Mr Trenholm, who replaced Sir David Behan as CQC chief executive earlier this year, told HSJ: “I can’t excuse unsafe care. If we think a provider is unsafe, we have got to call it out and in a number of cases we will take enforcement action.
“If we have to get to a place where we have to close a place or take enforcement action, it’s because we think someone’s life might be at risk, and we can’t walk away from that.”
He said the CQC currently had 163 possible prosecutions lined up against adult social care providers and 31 potential prosecutions against NHS organisations. Mr Trenholm said not all of them would end up in court.
“I am keen to do more enforcement,” Mr Trenholm said. “We have just hired 11 evidence review officers who are ex-military police and ex-civil police officers to help us with looking at and reviewing the quality of evidence we are generating to make sure we can prosecute more people and do that much more effectively.

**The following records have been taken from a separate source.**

/-! ### Pixels of a frame -/

/-- A pixel of the (binned) mosaic of a frame: its place, its filter, whether it is excluded by the static list or its bond group,
M with its flags, whether L reads 4,095, its fill (excluded, SAT, or in 1/16 count, R190) and whether the short sample gave it. -/
structure Px where
  x : Nat
  y : Nat
  colour : Nat
  ex : Bool
  mg : Merged
  satL : Bool
  fill : Option (Option Int)
  est : Bool

/-- A pixel on the static defect list (R267); a listed pixel marks its whole bin. -/
def listed (v : View) (xs ys : List Nat) : Bool :=
  (List.range (fld v F.PA_DEFECT_LEN)).any (fun i =>
    let w := v (wkey 0x0A01 i)
    xs.contains (bits w 0 12) && ys.contains (bits w 12 12))

/-- The settings of a frame that the logic die still holds rows of. -/
def State.viewOf (s : State) (fn : Nat) : View := if fn = s.tt.fn then s.live else s.prevView

/-- The applied index of a block in a frame, 0 before its record (R195). -/
def State.appliedK (s : State) (fn bx by_ : Nat) : Nat :=
  match s.sp.applied.find? (fun r => r.fn == fn && r.by_ == by_) with
  | some r => r.vals.getD bx 0 % 16
  | none => 0

/-- L of a mask: the least sensitive long sample (R190). -/
def lowL (mask : Nat) : Nat := if mask.testBit 2 then 2 else if mask.testBit 1 then 1 else 0

/-- The fill f of a pixel (R190): none where it is excluded, `some none` for SAT; and whether the short sample gave it. -/
def fillOf (mask : Nat) (rs : Rat) (tagL : Word) (ps : List SamplePx) : Option (Option Int) × Bool :=
  match ps.find? (fun p => p.sample == lowL mask) with
  | none => (none, false)
  | some p =>
    if p.valid then (some (some (roundRat (16 * p.lin))), false)
    else if p.d2 = 8190 then
      match ps.find? (fun q => q.sample == 3 && q.valid) with
      | some q => (some (some (roundRat (16 * (q.lin * qOf 3 / q.g * rs * p.g / qOf p.sample)))), true)
      | none => (some none, false)
    else if bit tagL 17 && !bit tagL 18 && !bit tagL 15 then (some none, false)
    else (none, false)

/-- Pixels of row `y` of the (binned) mosaic of a frame: those of the columns `cols`, each with the codes that stage 1 gives it, which are
those of the column `src` names (R260, R262). -/
def State.rowPxOf (s : State) (fn y : Nat) (cols : List Nat) (src : Nat → Nat) : List Px :=
  let v := s.viewOf fn
  let ws := winRects v
  let mask := vMask v
  let ys := members v y
  let y0 := ys.headD 0
  let samples := (List.range 4).filter (fun i => mask.testBit i)
  let cells := (List.range 4).map (fun i => if mask.testBit i then (fillRow (s.rowCells v ws fn y i)).toArray else #[])
  let blacks := (List.range 4).map (fun i => rowBlack v ((s.binRows v fn y i).getD []))
  let gains := (List.range 4).map (fun i => (s.rowOf fn y0 i).elim 1 (fun r => 2 ^ bits r.tag 20 2))
  let tagL := w32 (s.tagOr fn ys [lowL mask] * 2 ^ 15)
  let tl := vTl v
  cols.map (fun x =>
    let xs := members v x
    let x0 := xs.headD 0
    let k := s.appliedK fn (x0 / 4) (y0 / 4)
    let tb := placedLong tl k
    let rb : Rat := (tl : Rat) / tb
    let rs : Rat := (tb : Rat) / placedShort tl k (vQ v)
    let ps := samples.map (fun i =>
      let d2 := (cells.getD i #[]).getD (src x) 0
      let c : Rat := (d2 : Rat) / 2 - blacks.getD i 0
      (⟨i, d2, c, linearise v i c, gains.getD i 1⟩ : SamplePx))
    let f := fillOf mask rs tagL ps
    let out := listed v xs ys || xs.any (fun a => ys.any (fun b => s.bondFailed (a / 4) (b / 4) || s.quizBlock fn (a / 4) (b / 4)))
    ⟨x, y, colourAt x y, out, mergePixel v rb rs (blacks.getD 3 0) ps, ps.any (fun p => p.sample == lowL mask && p.d2 == 8190), f.1, f.2⟩)

/-- Whether a pixel of the (binned) mosaic is sent (R225, R235). -/
def binSent (v : View) (x y : Nat) : Bool := sentAt (winRects v) ((members v x).headD 0) ((members v y).headD 0)

/-- The pixels of row `y` of the (binned) mosaic of a frame that were sent. -/
def State.rowPx (s : State) (fn y : Nat) : List Px :=
  let v := s.viewOf fn
  s.rowPxOf fn y ((List.range (4096 / binDiv v)).filter (fun x => binSent v x y)) id

/-- The rows of the (binned) mosaic that a frame's read set gives, in read order. -/
def mosaicRows (v : View) : List Nat :=
  let ys := (readRows (blockRows (winRects v))).filter (fun r => decide (48 ≤ r))
  if binDiv v = 1 then ys.map (fun r => r - 48)
  else
    let f := binFoot v
    let out := f / binDiv v
    (ys.map (fun r => r - 48)).filterMap (fun y => if y % f < out then some (y / f * out + y % f) else none)

/-- Every pixel of a frame that was sent (R337). -/
def State.framePx (s : State) (fn : Nat) : List Px := (mosaicRows (s.viewOf fn)).flatMap (s.rowPx fn)

/-- The pixels that enter the statistics (R337). -/
def Px.included (p : Px) : Bool := !p.mg.missing && !p.ex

“It wouldn’t distress me overly much if we lost a few prosecutions because it would mean we are pushing the envelope. I need to balance that with sensible use of public money. I don’t want to see more prosecutions but, if we see breaches of the fundamental standards and there is evidence of that, then we will take action.”
Since the new regulations were introduced in 2015, the CQC has only ever prosecuted one NHS trust, Southern Health, on safety grounds.
Mr Trenholm said the aim of regulation was to keep people safe and that required a whole package of organisations working together. But he added: “Without regulation people can convince themselves they’re doing very well because they’re working really hard. Our role is to kind of hold a mirror up to that and say honestly, ‘Are you really doing the right things?’”
He said the fact there were some organisations which had failed to improve “demonstrates the value of regulation because what we are doing is calling out places that are not working and talking very specifically about what is not working”.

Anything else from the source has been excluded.